_WHAT TO DO_: Among the lines of data below, reproduce only those from the one with "theorem test_decode_station : decode" through the one with "6, 4, 0, 0⟩) := by rfl", exactly as they stand, both ends included.

↓↓↓

-- ==== Sys2Proof/Tests/Slice0.lean ====
section
/-!
SUPPORT. The author's tests: an ill-formed term for each check of R76, words that the manual prints decoded, one small step
for some instructions of each family, and for each statement a state and operands that meet its hypotheses.
-/
namespace Sys2Proof.Tests
open Sys2Proof Sys2Proof.Machine
set_option maxRecDepth 20000
set_option exponentiation.threshold 4096

/-! ### Ill-formed terms (R62 to R75) -/

/-- A well-formed one: add s1, s3, 7 (R68). -/
theorem test_wf_add : WellFormed (.add ⟨1, 3, 0, 0, 1, 0, 7⟩) = true := by rfl
/-- IMF = 1 with B not zero (R68). -/
theorem test_ill_imf_with_b : WellFormed (.add ⟨1, 3, 2, 0, 1, 0, 7⟩) = false := by rfl
/-- NAT in an instruction with no natural variant (R68). -/
theorem test_ill_nat : WellFormed (.add ⟨1, 3, 2, 0, 0, 1, 0⟩) = false := by rfl
/-- IMM without IMF (R68). -/
theorem test_ill_imm : WellFormed (.add ⟨1, 3, 2, 0, 0, 0, 7⟩) = false := by rfl
/-- movi without IMF = 1 (R68). -/
theorem test_ill_movi : WellFormed (.movi ⟨1, 0, 0, 0, 0, 0, 0⟩) = false := by rfl
/-- A condition that cmp does not have (R105). -/
theorem test_ill_cmp_mod : WellFormed (.cmp ⟨1, 2, 3, 6, 0, 0, 0⟩) = false := by rfl
/-- An operand that ret does not use (R68). -/
theorem test_ill_unused_d : WellFormed (.ret ⟨1, 0, 0, 0, 0, 0, 0⟩) = false := by rfl
/-- A mask register above M7 (R68). -/
theorem test_ill_mask_number : WellFormed (.mset ⟨8, 1, 2, 0, 0, 0, 0⟩) = false := by rfl
/-- A system register that is not assigned, and a write to a read-only one (R78, R130). -/
theorem test_ill_sysr : WellFormed (.sysr ⟨1, 0, 0, 0, 1, 0, 0xFFF⟩) = false := by rfl
theorem test_ill_sysw_ro : WellFormed (.sysw ⟨0, 1, 0, 0, 1, 0, 0x010⟩) = false := by rfl
/-- An odd register of a 64-bit pair (R63). -/
theorem test_ill_pair : WellFormed (.vadd ⟨0, 7, 0, 2, 5, 6, 0, 0⟩) = false := by rfl
/-- A TYPE that an integer instruction does not take (R66, R170). -/
theorem test_ill_type : WellFormed (.vadd ⟨0, 8, 0, 2, 4, 6, 0, 0⟩) = false := by rfl
/-- An inline constant as a destination (R62). -/
theorem test_ill_inline_dest : WellFormed (.vadd ⟨0, 6, 0, 384, 4, 6, 0, 0⟩) = false := by rfl
/-- P0 as a destination (R65). -/
theorem test_ill_p0_dest : WellFormed (.vcmp ⟨0, 6, 0, 0, 4, 6, 0, 0⟩) = false := by rfl
/-- Predicate specifier 24 (R65). -/
theorem test_ill_pred_source : WellFormed (.vsel ⟨0, 6, 0, 2, 4, 6, 24, 0⟩) = false := by rfl
/-- PRED 24 (R65). -/
theorem test_ill_pred : WellFormed (.vadd ⟨24, 6, 0, 2, 4, 6, 0, 0⟩) = false := by rfl
/-- AUX where none is used (R69). -/
theorem test_ill_aux : WellFormed (.vadd ⟨0, 6, 0, 2, 4, 6, 0, 1⟩) = false := by rfl
/-- A source specifier above 447 (R62), and a register beyond a group's allocation of one block (R64). -/
theorem test_ill_specifier : WellFormed (.vadd ⟨0, 6, 0, 2, 448, 6, 0, 0⟩) = false := by rfl
theorem test_ill_register : checkVec 0x00 ⟨0, 6, 0, 2, 8, 6, 0, 0⟩ 1 = some ⟨13, 34, 26⟩ := by rfl
/-- BASE 8 (R70). -/
theorem test_ill_base : WellFormed (.vld ⟨0, 6, 0, 1, 2, 0, 8, 0, 0⟩) = false := by rfl
/-- A scratchpad form with a base (R70). -/
theorem test_ill_spad_base : WellFormed (.vsld ⟨0, 6, 0, 1, 2, 0, 1, 0, 0⟩) = false := by rfl
/-- TILE 12, and an odd tile of mmap (R71, R251). -/
theorem test_ill_tile : WellFormed (.mzero ⟨12, 0, 0, 0, 0, 0, 0, 0, 0, 0⟩) = false := by rfl
theorem test_ill_pair_tile : WellFormed (.mmap ⟨1, 11, 14, 4, 5, 8, 8, 0, 0, 6⟩) = false := by rfl
/-- APOS 9 (R71). -/
theorem test_ill_pos : WellFormed (.mma ⟨0, 10, 10, 11, 12, 9, 8, 0, 0, 0⟩) = false := by rfl
/-- Two 16-bit formats do not stand beside a narrower one (R251). -/
theorem test_ill_mixed : WellFormed (.mma ⟨0, 10, 11, 11, 12, 8, 8, 0, 0, 0⟩) = false := by rfl
/-- A MOD of xcp, and SL beside LIMM = 1 (R72, R217). -/
theorem test_ill_xcp_sl : WellFormed (.xcp ⟨0, 1, 0, 9, 8, 1, 1, 2048⟩) = false := by rfl
/-- An event has no encoding. -/
theorem test_ill_event : WellFormed (.heartbeat 0 0) = false := by rfl

/-! ### Words that the manual prints (R58, R75, and the encoding tables of its parts) -/

/-- The header of "Scope of This Manual": CLASS 001, COUNT 3. -/
theorem test_header_scope : checkHeader 0x2600000000000000 = none ∧ headerClass 0x2600000000000000 = some .V
    ∧ hdrCount 0x2600000000000000 = 3 := by decide
/-- `.clause v trip=128 wait=w2`: CLASS 001, COUNT 3, WAIT bit 47, SETA 15, SETB 15, TSRC 01, TIMM 128. -/
theorem test_header_trip : headerClass 0x26009FE400800000 = some .V ∧ waitFlags 0x26009FE400800000 = [2]
    ∧ hdrFlags 0x26009FE400800000 = [] ∧ hdrTsrc 0x26009FE400800000 = 1 ∧ hdrTimm 0x26009FE400800000 = 128 := by decide
/-- CLASS 110, SETA 12, and STN in a V clause are refused with causes 1, 2 and 3 (R78). -/
theorem test_header_refused : checkHeader 0xC0001FE000000000 = some ⟨1, 63, 61⟩
    ∧ checkHeader 0x000019E000000000 = some ⟨2, 44, 41⟩ ∧ checkHeader 0x20001FF000000000 = some ⟨3, 36, 36⟩ := by decide

theorem test_decode_add : decode .C 0x0008204000000000 0 44 = .ok (.add ⟨2, 2, 1, 0, 0, 0, 0⟩) := by rfl
theorem test_decode_and : decode .C 0x0610400400000001 0 44 = .ok (.and ⟨4, 4, 0, 0, 1, 0, 1⟩) := by rfl
theorem test_decode_shr : decode .C 0x0B10404000000000 0 44 = .ok (.shr ⟨4, 4, 1, 0, 0, 0, 0⟩) := by rfl
theorem test_decode_cmp : decode .C 0x1379F3D200000000 0 44 = .ok (.cmp ⟨30, 31, 15, 2, 0, 1, 0⟩) := by rfl
theorem test_decode_movi : decode .C 0x140400040000000A 0 44 = .ok (.movi ⟨1, 0, 0, 0, 1, 0, 10⟩) := by rfl
theorem test_decode_movh : decode .C 0x1528000440003F80 0 44 = .ok (.movh ⟨10, 0, 0, 0, 1, 0, 0x40003F80⟩) := by rfl
theorem test_decode_sld : decode .C 0x207CE00400000000 0 44 = .ok (.sld ⟨31, 14, 0, 0, 1, 0, 0⟩) := by rfl
theorem test_decode_sst : decode .C 0x212C800400000000 0 44 = .ok (.sst ⟨11, 8, 0, 0, 1, 0, 0⟩) := by rfl
theorem test_decode_bz : decode .C 0x2901400000000008 0 44 = .ok (.bz ⟨0, 20, 0, 0, 0, 0, 8⟩) := by rfl
theorem test_decode_bnz : decode .C 0x2A00600000000019 0 44 = .ok (.bnz ⟨0, 6, 0, 0, 0, 0, 25⟩) := by rfl
theorem test_decode_call : decode .C 0x2B00000000000008 0 44 = .ok (.call ⟨0, 0, 0, 0, 0, 0, 8⟩) := by rfl
theorem test_decode_ret : decode .C 0x2D00000000000000 0 44 = .ok (.ret ⟨0, 0, 0, 0, 0, 0, 0⟩) := by rfl
theorem test_decode_loop : decode .C 0x2E04000000000000 0 44 = .ok (.loop ⟨1, 0, 0, 0, 0, 0, 0⟩) := by rfl
theorem test_decode_mset : decode .C 0x3000300000000000 0 44 = .ok (.mset ⟨0, 3, 0, 0, 0, 0, 0⟩) := by rfl
theorem test_decode_mcnt : decode .C 0x3538200000000000 0 44 = .ok (.mcnt ⟨14, 2, 0, 0, 0, 0, 0⟩) := by rfl
theorem test_decode_rpop : decode .C 0x4004001000000000 0 44 = .ok (.rpop ⟨1, 0, 0, 2, 0, 0, 0⟩) := by rfl
theorem test_decode_waitc : decode .C 0x4800000C00000000 0 44 = .ok (.waitc ⟨0, 0, 0, 1, 1, 0, 0⟩) := by rfl
theorem test_decode_rsv : decode .C 0x4B50000400000000 0 44 = .ok (.rsv ⟨20, 0, 0, 0, 1, 0, 0⟩) := by rfl
theorem test_decode_sysr : decode .C 0x5B0C000400000000 0 44 = .ok (.sysr ⟨3, 0, 0, 0, 1, 0, 0⟩) := by rfl
theorem test_decode_sysr_again : decode .C 0x5BC0000400000020 0 44 = .ok (.sysr ⟨48, 0, 0, 0, 1, 0, 0x20⟩) := by rfl
theorem test_decode_bari : decode .S 0x0014000400000002 0 44 = .ok (.bari ⟨5, 0, 0, 0, 1, 0, 2⟩) := by rfl
theorem test_decode_barw : decode .S 0x0114000400000002 0 44 = .ok (.barw ⟨5, 0, 0, 0, 1, 0, 2⟩) := by rfl
theorem test_decode_bara : decode .S 0x0200000400000002 0 44 = .ok (.bara ⟨0, 0, 0, 0, 1, 0, 2⟩) := by rfl
theorem test_decode_satom : decode .S 0x031C824000000000 0 44 = .ok (.satom ⟨7, 8, 9, 0, 0, 0, 0⟩) := by rfl
theorem test_decode_cnti : decode .S 0x0400801400000001 0 44 = .ok (.cnti ⟨0, 8, 0, 2, 1, 0, 1⟩) := by rfl
theorem test_decode_cntw : decode .S 0x0524800C00000004 0 44 = .ok (.cntw ⟨9, 8, 0, 1, 1, 0, 4⟩) := by rfl
theorem test_decode_pghint : decode .P 0x0014600C00000010 0 44 = .ok (.pghint ⟨5, 6, 0, 1, 1, 0, 16⟩) := by rfl
theorem test_decode_pgpin : decode .P 0x011461C800000000 0 44 = .ok (.pgpin ⟨5, 6, 7, 1, 0, 0, 0⟩) := by rfl
theorem test_decode_pgquery : decode .P 0x0324600000000000 0 44 = .ok (.pgquery ⟨9, 6, 0, 0, 0, 0, 0⟩) := by rfl
theorem test_decode_pgqueryAck : decode .P 0x0324600800000000 0 44 = .ok (.pgqueryAck ⟨9, 6, 0, 1, 0, 0, 0⟩) := by rfl
theorem test_decode_mapf : decode .P 0x04D3300400000001 0 44 = .ok (.mapf ⟨52, 51, 0, 0, 1, 0, 1⟩) := by rfl
theorem test_decode_fltrd : decode .P 0x051C001000000000 0 44 = .ok (.fltrd ⟨7, 0, 0, 2, 0, 0, 0⟩) := by rfl
theorem test_decode_replayPark : decode .P 0x06D8000000000000 0 44 = .ok (.replayPark ⟨54, 0, 0, 0, 0, 0, 0⟩) := by rfl
theorem test_decode_replayAllInsn : decode .P 0x0620000800000000 0 44 = .ok (.replayAllInsn ⟨8, 0, 0, 1, 0, 0, 0⟩) := by rfl
theorem test_decode_tlbsd : decode .P 0x0714600400000004 0 44 = .ok (.tlbsd ⟨5, 6, 0, 0, 1, 0, 4⟩) := by rfl
theorem test_decode_vmul : decode .V 0x020100180F740000 0 44 = .ok (.vmul ⟨0, 2, 0, 3, 3, 442, 0, 0⟩) := by rfl
theorem test_decode_vadd : decode .V 0x000300100B760000 0 44 = .ok (.vadd ⟨0, 6, 0, 2, 2, 443, 0, 0⟩) := by rfl
theorem test_decode_vrem : decode .V 0x060300180B180000 0 44 = .ok (.vrem ⟨0, 6, 0, 3, 2, 396, 0, 0⟩) := by rfl
theorem test_decode_vdiv : decode .V 0x050300200B180000 0 44 = .ok (.vdiv ⟨0, 6, 0, 4, 2, 396, 0, 0⟩) := by rfl
theorem test_decode_vshl : decode .V 0x0B0300280F200000 0 44 = .ok (.vshl ⟨0, 6, 0, 5, 3, 400, 0, 0⟩) := by rfl
theorem test_decode_vbfi : decode .V 0x130300180B039010 0 44 = .ok (.vbfi ⟨0, 6, 0, 3, 2, 385, 400, 16⟩) := by rfl
theorem test_decode_vcmp : decode .V 0x1401200813000000 0 44 = .ok (.vcmp ⟨0, 2, 2, 1, 4, 384, 0, 0⟩) := by rfl
theorem test_decode_vmov : decode .V 0x1613002600000000 0 44 = .ok (.vmov ⟨2, 6, 0, 4, 384, 0, 0, 0⟩) := by rfl
theorem test_decode_vqnt : decode .V 0x3107005020080B08 0 44 = .ok (.vqnt ⟨0, 14, 0, 10, 8, 4, 11, 8⟩) := by rfl
theorem test_decode_vpack : decode .V 0x3307006028000000 0 44 = .ok (.vpack ⟨0, 14, 0, 12, 10, 0, 0, 0⟩) := by rfl
theorem test_decode_vpand : decode .V 0x3800001004220000 0 44 = .ok (.vpand ⟨0, 0, 0, 2, 1, 17, 0, 0⟩) := by rfl
theorem test_decode_vscan : decode .V 0x4203001610000000 0 44 = .ok (.vscan ⟨0, 6, 0, 2, 388, 0, 0, 0⟩) := by rfl
theorem test_decode_vred : decode .V 0x4303800050000001 0 44 = .ok (.vred ⟨0, 7, 0, 0, 20, 0, 0, 1⟩) := by rfl
theorem test_decode_vvote : decode .V 0x4400000004000000 0 44 = .ok (.vvote ⟨0, 0, 0, 0, 1, 0, 0, 0⟩) := by rfl
theorem test_decode_vld : decode .V 0x500310481001E010 0 44 = .ok (.vld ⟨0, 6, 1, 9, 4, 0, 15, 0, 16⟩) := by rfl
theorem test_decode_vst : decode .V 0x5103201808003000 0 44 = .ok (.vst ⟨0, 6, 2, 3, 2, 0, 1, 2, 0⟩) := by rfl
theorem test_decode_vsld : decode .V 0x520320281801E000 0 44 = .ok (.vsld ⟨0, 6, 2, 5, 6, 0, 15, 0, 0⟩) := by rfl
theorem test_decode_vsfill : decode .V 0x540300080C01E000 0 44 = .ok (.vsfill ⟨0, 6, 0, 1, 3, 0, 15, 0, 0⟩) := by rfl
theorem test_decode_vipush : decode .V 0x570300180001E000 0 44 = .ok (.vipush ⟨0, 6, 0, 3, 0, 0, 15, 0, 0⟩) := by rfl
theorem test_decode_vtst : decode .V 0x580300401C01E000 0 44 = .ok (.vtst ⟨0, 6, 0, 8, 7, 0, 15, 0, 0⟩) := by rfl
theorem test_decode_vretr : decode .V 0x590300001C01E000 0 44 = .ok (.vretr ⟨0, 6, 0, 0, 7, 0, 15, 0, 0⟩) := by rfl
theorem test_decode_vconf : decode .V 0x5A0300001C01E000 0 44 = .ok (.vconf ⟨0, 6, 0, 0, 7, 0, 15, 0, 0⟩) := by rfl
theorem test_decode_vatomAdd : decode .V 0x60030008140C7000 0 44 = .ok (.vatomAdd ⟨0, 6, 0, 1, 5, 6, 3, 2, 0⟩) := by rfl
theorem test_decode_mma : decode .M 0x000AA2CC88000000 0 44 = .ok (.mma ⟨0, 10, 10, 11, 12, 8, 8, 0, 0, 0⟩) := by rfl
theorem test_decode_mma_again : decode .M 0x001BE10588018000 0 44 = .ok (.mma ⟨1, 11, 14, 4, 5, 8, 8, 0, 0, 6⟩) := by rfl
theorem test_decode_mmap : decode .M 0x010BE10588918000 0 44 = .ok (.mmap ⟨0, 11, 14, 4, 5, 8, 8, 1, 1, 6⟩) := by rfl
theorem test_decode_mzero : decode .M 0x0300000000000000 0 44 = .ok (.mzero ⟨0, 0, 0, 0, 0, 0, 0, 0, 0, 0⟩) := by rfl
theorem test_decode_mld : decode .M 0x043801C800000000 0 44 = .ok (.mld ⟨3, 8, 0, 7, 8, 0, 0, 0, 0, 0⟩) := by rfl
theorem test_decode_mst : decode .M 0x050803D000000000 0 44 = .ok (.mst ⟨0, 8, 0, 15, 16, 0, 0, 0, 0, 0⟩) := by rfl
theorem test_decode_xcp : decode .X 0x0011240100000800 0 44 = .ok (.xcp ⟨0, 1, 0, 9, 8, 0, 1, 2048⟩) := by rfl
theorem test_decode_xfill : decode .X 0x0500850100010000 0 44 = .ok (.xfill ⟨0, 0, 0, 4, 10, 0, 1, 65536⟩) := by rfl
theorem test_decode_xred : decode .X 0x0609459800000080 0 44 = .ok (.xred ⟨0, 0, 1, 10, 11, 12, 0, 0x80⟩) := by rfl
theorem test_decode_xwin : decode .X 0x0810828C00000003 0 44 = .ok (.xwin ⟨0, 1, 0, 4, 5, 6, 0, 3⟩) := by rfl
theorem test_decode_xwnx : decode .X 0x0900000000000000 0 44 = .ok (.xwnx ⟨0, 0, 0, 0, 0, 0, 0, 0⟩) := by rfl
/-- station's two words, with every bit of the word written out: OPC, VMASK, TMASK. -/
theorem test_decode_station : decode .C 0b0100100100000000000000000000000000000000000000000001000000000011 0x31 44
    = .ok (.station ⟨1, 3, 0x31⟩) := by rfl
/-- vadd.n32 v1, v6, v4 with every bit written out: OPC, PRED, TYPE, MOD, DST, SA, SB, SC, AUX (R69). -/
theorem test_decode_vadd_bits :
    decode .V ((0b00000000#8 ++ 0b00000#5 ++ 0b0110#4 ++ 0b000#3 ++ 0b000000001#9 ++ 0b000000110#9 ++ 0b000000100#9
      ++ 0b000000000#9 ++ 0b00000000#8 : W64)) 0 44 = .ok (.vadd ⟨0, 6, 0, 1, 6, 4, 0, 0⟩) := by rfl
/-- The manual's failing words: a reserved V opcode is cause 4; TILE 12 cause 11; a block beyond the allocation cause 13. -/
theorem test_decode_refused : decode .V 0x1700000000000000 0 44 = .error ⟨4, 63, 56⟩
    ∧ decode .M 0x03C0000000000000 0 44 = .error ⟨11, 55, 52⟩
    ∧ decode .C 0x4900000000001000 0 0 = .error ⟨13, 55, 12⟩ := by refine ⟨?_, ?_, ?_⟩ <;> rfl
/-- The encoder gives back a printed word and its class. -/
theorem test_encode_vqnt : encode (.vqnt ⟨0, 14, 0, 10, 8, 4, 11, 8⟩) = some (.V, [0x3107005020080B08]) := by rfl
theorem test_encode_xwin : encode (.xwin ⟨0, 1, 0, 4, 5, 6, 0, 3⟩) = some (.X, [0x0810828C00000003]) := by rfl
theorem test_encode_mld : encode (.mld ⟨3, 8, 0, 7, 8, 0, 0, 0, 0, 0⟩) = some (.M, [0x043801C800000000]) := by rfl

↑↑↑

_ANSWER FOR THIS EXERCISE_:
theorem test_decode_station : decode .C 0b0100100100000000000000000000000000000000000000000001000000000011 0x31 44
    = .ok (.station ⟨1, 3, 0x31⟩) := by rfl
/-- vadd.n32 v1, v6, v4 with every bit written out: OPC, PRED, TYPE, MOD, DST, SA, SB, SC, AUX (R69). -/
theorem test_decode_vadd_bits :
    decode .V ((0b00000000#8 ++ 0b00000#5 ++ 0b0110#4 ++ 0b000#3 ++ 0b000000001#9 ++ 0b000000110#9 ++ 0b000000100#9
      ++ 0b000000000#9 ++ 0b00000000#8 : W64)) 0 44 = .ok (.vadd ⟨0, 6, 0, 1, 6, 4, 0, 0⟩) := by rfl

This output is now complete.